[Start of section]
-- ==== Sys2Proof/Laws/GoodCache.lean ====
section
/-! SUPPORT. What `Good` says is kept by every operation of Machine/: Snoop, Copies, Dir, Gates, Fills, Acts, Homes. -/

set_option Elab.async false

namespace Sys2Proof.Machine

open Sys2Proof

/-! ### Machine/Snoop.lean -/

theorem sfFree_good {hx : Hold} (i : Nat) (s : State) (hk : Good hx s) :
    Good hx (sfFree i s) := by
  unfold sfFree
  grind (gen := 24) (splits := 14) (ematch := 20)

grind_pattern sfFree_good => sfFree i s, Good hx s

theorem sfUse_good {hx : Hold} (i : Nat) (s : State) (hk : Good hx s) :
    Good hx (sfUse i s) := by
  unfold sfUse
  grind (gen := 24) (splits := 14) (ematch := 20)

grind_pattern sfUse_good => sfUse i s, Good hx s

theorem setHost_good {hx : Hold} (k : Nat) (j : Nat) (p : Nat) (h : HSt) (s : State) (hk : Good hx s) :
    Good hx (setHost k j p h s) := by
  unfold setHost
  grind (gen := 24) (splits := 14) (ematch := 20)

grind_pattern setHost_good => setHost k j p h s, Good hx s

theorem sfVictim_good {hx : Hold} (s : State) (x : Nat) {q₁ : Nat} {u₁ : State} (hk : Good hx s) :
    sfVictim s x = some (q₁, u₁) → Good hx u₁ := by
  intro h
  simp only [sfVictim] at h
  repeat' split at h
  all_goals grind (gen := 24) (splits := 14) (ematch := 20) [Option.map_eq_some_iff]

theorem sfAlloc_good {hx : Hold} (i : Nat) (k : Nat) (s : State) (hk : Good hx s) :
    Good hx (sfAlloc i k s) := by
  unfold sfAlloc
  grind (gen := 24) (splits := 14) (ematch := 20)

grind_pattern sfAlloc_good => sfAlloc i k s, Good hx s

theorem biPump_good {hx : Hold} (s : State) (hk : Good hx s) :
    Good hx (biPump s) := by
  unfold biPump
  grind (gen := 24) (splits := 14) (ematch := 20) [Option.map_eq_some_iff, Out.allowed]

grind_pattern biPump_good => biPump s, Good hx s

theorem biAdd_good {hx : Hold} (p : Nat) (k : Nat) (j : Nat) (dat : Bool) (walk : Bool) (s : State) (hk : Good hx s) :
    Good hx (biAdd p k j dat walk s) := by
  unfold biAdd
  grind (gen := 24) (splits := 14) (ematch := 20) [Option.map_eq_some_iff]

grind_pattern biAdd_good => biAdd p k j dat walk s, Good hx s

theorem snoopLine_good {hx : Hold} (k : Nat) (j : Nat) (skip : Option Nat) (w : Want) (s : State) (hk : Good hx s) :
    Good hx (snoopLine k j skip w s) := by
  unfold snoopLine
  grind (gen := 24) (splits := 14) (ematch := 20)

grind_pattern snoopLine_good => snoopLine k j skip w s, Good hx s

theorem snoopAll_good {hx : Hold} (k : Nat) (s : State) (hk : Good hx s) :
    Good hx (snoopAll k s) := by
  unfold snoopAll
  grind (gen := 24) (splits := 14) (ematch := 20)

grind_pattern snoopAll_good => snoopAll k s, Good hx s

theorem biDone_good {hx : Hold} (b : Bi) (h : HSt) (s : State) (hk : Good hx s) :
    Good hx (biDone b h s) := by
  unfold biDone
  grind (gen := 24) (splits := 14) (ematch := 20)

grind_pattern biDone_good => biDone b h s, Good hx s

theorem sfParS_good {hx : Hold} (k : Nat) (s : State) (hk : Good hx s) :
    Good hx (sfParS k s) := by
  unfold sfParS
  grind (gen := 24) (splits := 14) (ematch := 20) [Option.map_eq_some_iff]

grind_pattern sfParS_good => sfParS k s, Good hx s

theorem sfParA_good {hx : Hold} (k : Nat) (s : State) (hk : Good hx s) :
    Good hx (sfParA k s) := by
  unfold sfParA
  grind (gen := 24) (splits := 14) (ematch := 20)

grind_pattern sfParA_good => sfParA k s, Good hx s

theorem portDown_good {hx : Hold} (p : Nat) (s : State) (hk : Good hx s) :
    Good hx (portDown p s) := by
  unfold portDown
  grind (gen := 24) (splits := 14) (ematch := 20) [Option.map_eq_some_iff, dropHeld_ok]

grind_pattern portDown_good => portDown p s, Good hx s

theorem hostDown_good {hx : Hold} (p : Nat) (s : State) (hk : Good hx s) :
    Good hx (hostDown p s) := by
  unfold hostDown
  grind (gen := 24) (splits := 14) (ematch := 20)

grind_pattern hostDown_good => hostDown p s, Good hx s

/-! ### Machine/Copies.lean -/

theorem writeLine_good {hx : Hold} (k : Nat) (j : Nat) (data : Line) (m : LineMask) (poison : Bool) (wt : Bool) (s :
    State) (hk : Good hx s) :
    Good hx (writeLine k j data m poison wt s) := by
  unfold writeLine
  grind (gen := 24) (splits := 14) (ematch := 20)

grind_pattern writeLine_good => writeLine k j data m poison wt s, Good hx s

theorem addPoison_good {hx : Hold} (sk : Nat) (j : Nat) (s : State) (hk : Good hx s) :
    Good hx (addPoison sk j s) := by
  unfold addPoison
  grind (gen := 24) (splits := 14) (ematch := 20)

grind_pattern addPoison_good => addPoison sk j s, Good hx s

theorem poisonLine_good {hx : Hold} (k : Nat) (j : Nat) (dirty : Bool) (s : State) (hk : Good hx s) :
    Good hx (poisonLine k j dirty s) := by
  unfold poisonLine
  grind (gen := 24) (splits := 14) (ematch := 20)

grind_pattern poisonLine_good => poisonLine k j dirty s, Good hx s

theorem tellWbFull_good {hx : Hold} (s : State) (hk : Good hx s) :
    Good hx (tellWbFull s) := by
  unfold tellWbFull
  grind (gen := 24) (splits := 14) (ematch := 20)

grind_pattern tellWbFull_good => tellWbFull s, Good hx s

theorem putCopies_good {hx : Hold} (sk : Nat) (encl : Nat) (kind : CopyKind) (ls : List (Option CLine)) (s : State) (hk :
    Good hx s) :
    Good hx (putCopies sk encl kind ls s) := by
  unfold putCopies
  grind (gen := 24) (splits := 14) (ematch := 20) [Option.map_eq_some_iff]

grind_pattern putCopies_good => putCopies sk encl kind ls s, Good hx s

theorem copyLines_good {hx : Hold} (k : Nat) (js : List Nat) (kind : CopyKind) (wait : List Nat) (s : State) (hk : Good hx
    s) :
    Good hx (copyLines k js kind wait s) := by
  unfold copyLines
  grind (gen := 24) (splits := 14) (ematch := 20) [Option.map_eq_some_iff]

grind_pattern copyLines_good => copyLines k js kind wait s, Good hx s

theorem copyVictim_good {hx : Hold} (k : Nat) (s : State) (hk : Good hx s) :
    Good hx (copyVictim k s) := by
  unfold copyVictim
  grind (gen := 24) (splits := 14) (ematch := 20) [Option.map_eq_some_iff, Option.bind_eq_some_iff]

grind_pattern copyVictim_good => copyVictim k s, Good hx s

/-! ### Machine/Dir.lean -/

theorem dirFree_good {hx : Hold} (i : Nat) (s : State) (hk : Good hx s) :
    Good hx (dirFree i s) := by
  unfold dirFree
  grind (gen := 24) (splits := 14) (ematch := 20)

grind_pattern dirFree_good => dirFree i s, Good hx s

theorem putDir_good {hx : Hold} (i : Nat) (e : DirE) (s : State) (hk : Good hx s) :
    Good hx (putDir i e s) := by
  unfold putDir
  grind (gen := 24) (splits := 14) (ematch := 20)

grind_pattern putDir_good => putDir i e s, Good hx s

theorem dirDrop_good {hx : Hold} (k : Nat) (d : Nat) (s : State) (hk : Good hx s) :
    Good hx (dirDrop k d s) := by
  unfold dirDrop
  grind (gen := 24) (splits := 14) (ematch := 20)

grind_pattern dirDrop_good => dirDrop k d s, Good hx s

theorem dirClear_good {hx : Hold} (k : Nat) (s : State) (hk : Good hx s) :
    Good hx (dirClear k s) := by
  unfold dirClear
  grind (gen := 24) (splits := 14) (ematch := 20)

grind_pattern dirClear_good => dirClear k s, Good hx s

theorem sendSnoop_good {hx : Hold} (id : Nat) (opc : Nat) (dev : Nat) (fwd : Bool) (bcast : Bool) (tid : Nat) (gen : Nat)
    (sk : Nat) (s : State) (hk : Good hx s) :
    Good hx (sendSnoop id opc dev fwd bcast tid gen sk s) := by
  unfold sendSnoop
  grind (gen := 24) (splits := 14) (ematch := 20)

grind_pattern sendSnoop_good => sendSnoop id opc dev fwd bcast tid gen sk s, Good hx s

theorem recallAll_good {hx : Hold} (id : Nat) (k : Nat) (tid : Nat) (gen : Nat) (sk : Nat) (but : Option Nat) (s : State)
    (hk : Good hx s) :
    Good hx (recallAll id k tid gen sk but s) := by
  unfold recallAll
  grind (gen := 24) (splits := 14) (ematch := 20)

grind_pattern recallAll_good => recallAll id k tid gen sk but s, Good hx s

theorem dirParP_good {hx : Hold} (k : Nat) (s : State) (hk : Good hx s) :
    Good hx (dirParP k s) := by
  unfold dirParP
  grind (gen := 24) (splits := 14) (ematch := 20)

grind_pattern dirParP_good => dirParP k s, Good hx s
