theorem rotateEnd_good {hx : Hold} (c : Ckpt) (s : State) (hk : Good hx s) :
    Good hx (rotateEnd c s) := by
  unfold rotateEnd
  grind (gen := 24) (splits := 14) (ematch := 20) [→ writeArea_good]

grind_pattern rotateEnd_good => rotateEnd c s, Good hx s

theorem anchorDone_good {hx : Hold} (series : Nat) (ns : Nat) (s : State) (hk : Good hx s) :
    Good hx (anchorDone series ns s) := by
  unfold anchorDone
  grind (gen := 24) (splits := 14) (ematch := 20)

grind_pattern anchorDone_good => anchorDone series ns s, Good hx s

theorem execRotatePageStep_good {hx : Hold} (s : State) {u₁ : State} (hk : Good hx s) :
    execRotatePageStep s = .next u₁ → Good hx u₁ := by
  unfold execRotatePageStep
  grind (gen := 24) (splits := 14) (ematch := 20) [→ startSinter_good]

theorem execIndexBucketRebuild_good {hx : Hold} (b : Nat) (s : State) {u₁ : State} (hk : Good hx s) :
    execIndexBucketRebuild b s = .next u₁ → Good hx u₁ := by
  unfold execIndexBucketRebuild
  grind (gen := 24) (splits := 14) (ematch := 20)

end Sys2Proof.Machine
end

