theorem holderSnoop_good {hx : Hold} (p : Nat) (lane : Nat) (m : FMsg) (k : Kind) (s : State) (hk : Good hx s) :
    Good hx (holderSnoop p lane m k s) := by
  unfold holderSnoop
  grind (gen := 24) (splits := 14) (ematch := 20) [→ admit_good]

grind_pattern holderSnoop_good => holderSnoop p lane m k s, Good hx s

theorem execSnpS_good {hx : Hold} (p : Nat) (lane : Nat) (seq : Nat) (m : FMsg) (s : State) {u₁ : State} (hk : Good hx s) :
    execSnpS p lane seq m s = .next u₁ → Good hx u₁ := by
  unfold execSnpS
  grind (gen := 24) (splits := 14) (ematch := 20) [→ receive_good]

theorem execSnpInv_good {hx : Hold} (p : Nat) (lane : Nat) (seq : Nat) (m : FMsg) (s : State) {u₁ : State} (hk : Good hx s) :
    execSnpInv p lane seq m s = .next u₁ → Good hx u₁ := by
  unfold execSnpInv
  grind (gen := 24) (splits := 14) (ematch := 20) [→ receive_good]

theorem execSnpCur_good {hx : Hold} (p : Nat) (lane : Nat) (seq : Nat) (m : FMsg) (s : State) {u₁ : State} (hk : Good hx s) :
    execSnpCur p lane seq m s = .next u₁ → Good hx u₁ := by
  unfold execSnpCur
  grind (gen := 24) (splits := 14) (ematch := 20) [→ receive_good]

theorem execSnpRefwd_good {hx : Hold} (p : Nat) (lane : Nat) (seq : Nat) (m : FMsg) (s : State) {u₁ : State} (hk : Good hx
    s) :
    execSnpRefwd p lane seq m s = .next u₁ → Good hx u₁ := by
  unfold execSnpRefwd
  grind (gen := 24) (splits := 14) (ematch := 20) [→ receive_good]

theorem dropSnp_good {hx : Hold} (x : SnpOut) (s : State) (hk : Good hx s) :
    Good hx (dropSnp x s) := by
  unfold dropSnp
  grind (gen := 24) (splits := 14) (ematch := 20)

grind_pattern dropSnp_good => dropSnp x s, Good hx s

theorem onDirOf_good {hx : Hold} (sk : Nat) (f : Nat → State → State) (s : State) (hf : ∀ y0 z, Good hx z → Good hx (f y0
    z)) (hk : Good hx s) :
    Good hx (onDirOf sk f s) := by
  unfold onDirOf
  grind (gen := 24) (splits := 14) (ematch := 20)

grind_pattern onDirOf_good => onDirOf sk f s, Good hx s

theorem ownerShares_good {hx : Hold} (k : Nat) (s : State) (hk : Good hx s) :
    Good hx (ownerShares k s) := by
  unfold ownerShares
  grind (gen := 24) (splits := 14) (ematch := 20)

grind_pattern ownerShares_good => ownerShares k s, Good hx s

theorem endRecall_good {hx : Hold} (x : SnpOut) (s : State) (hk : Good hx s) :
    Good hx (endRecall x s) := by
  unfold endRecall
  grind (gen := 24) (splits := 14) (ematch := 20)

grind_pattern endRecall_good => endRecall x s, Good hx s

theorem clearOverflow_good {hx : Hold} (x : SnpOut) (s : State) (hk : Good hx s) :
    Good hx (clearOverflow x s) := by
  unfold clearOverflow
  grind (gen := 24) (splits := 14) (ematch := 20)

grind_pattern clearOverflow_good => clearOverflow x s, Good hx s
[End of section]
[Start of section]
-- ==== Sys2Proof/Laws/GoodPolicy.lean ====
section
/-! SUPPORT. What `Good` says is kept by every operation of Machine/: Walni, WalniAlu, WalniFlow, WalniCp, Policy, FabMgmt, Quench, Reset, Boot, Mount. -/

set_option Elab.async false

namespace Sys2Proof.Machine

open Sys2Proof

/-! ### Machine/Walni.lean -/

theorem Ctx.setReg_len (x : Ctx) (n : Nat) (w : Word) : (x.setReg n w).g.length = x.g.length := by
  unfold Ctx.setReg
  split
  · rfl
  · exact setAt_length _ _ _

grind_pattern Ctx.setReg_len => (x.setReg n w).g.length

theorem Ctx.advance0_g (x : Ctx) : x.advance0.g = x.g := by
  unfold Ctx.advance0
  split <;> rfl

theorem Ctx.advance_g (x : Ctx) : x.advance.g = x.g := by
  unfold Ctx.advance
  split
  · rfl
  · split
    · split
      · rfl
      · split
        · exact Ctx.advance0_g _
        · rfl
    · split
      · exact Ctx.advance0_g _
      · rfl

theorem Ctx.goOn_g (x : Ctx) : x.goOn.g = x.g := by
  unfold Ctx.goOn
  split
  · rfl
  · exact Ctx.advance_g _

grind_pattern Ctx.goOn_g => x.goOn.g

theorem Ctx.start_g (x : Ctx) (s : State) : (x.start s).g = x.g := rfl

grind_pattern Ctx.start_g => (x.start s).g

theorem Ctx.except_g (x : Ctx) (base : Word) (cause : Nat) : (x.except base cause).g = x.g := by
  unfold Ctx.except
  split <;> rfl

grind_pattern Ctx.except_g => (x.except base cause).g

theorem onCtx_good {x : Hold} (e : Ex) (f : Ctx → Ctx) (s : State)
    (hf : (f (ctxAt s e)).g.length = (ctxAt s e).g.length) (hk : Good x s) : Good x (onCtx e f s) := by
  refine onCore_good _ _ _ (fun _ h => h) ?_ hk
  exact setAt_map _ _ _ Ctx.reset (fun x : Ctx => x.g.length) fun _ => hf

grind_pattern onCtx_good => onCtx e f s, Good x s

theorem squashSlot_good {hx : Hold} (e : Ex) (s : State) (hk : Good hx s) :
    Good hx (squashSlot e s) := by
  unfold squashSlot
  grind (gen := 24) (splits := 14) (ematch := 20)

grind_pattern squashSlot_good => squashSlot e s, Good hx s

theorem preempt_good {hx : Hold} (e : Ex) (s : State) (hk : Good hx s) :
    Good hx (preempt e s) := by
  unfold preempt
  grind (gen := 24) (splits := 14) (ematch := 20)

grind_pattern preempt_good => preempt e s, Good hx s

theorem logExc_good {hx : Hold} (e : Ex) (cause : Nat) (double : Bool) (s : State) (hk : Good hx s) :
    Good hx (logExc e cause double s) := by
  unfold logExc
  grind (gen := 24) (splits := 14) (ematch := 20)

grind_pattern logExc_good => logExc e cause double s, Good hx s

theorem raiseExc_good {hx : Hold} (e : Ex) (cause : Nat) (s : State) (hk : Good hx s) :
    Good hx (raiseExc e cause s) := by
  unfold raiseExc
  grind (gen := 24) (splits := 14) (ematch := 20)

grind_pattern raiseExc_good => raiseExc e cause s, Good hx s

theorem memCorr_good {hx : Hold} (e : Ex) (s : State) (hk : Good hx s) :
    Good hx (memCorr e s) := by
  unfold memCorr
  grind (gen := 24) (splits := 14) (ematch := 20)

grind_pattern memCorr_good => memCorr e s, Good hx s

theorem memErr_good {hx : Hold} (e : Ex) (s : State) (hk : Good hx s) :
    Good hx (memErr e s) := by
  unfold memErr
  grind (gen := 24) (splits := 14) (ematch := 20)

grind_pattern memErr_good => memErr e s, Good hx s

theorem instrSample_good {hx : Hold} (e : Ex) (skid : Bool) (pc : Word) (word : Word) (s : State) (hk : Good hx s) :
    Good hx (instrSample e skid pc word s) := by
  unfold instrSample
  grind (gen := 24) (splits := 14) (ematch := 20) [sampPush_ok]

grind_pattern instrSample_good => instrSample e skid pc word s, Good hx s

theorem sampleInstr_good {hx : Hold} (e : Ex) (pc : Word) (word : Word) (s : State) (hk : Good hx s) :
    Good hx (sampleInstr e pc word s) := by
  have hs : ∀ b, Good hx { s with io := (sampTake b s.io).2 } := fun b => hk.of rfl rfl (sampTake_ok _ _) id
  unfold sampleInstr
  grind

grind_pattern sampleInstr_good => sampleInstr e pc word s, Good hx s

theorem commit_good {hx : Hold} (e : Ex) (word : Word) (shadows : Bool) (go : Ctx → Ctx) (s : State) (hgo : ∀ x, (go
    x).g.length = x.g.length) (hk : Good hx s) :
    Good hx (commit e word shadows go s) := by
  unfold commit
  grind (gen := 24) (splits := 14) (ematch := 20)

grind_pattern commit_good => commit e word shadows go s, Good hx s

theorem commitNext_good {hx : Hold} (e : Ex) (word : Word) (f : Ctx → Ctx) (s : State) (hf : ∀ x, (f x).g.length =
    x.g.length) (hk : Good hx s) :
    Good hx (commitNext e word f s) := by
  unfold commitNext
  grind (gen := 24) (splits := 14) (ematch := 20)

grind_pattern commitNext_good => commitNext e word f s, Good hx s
[End of section]
In the preceding records, how many lines include the word "kept"? Reply with the number only.

2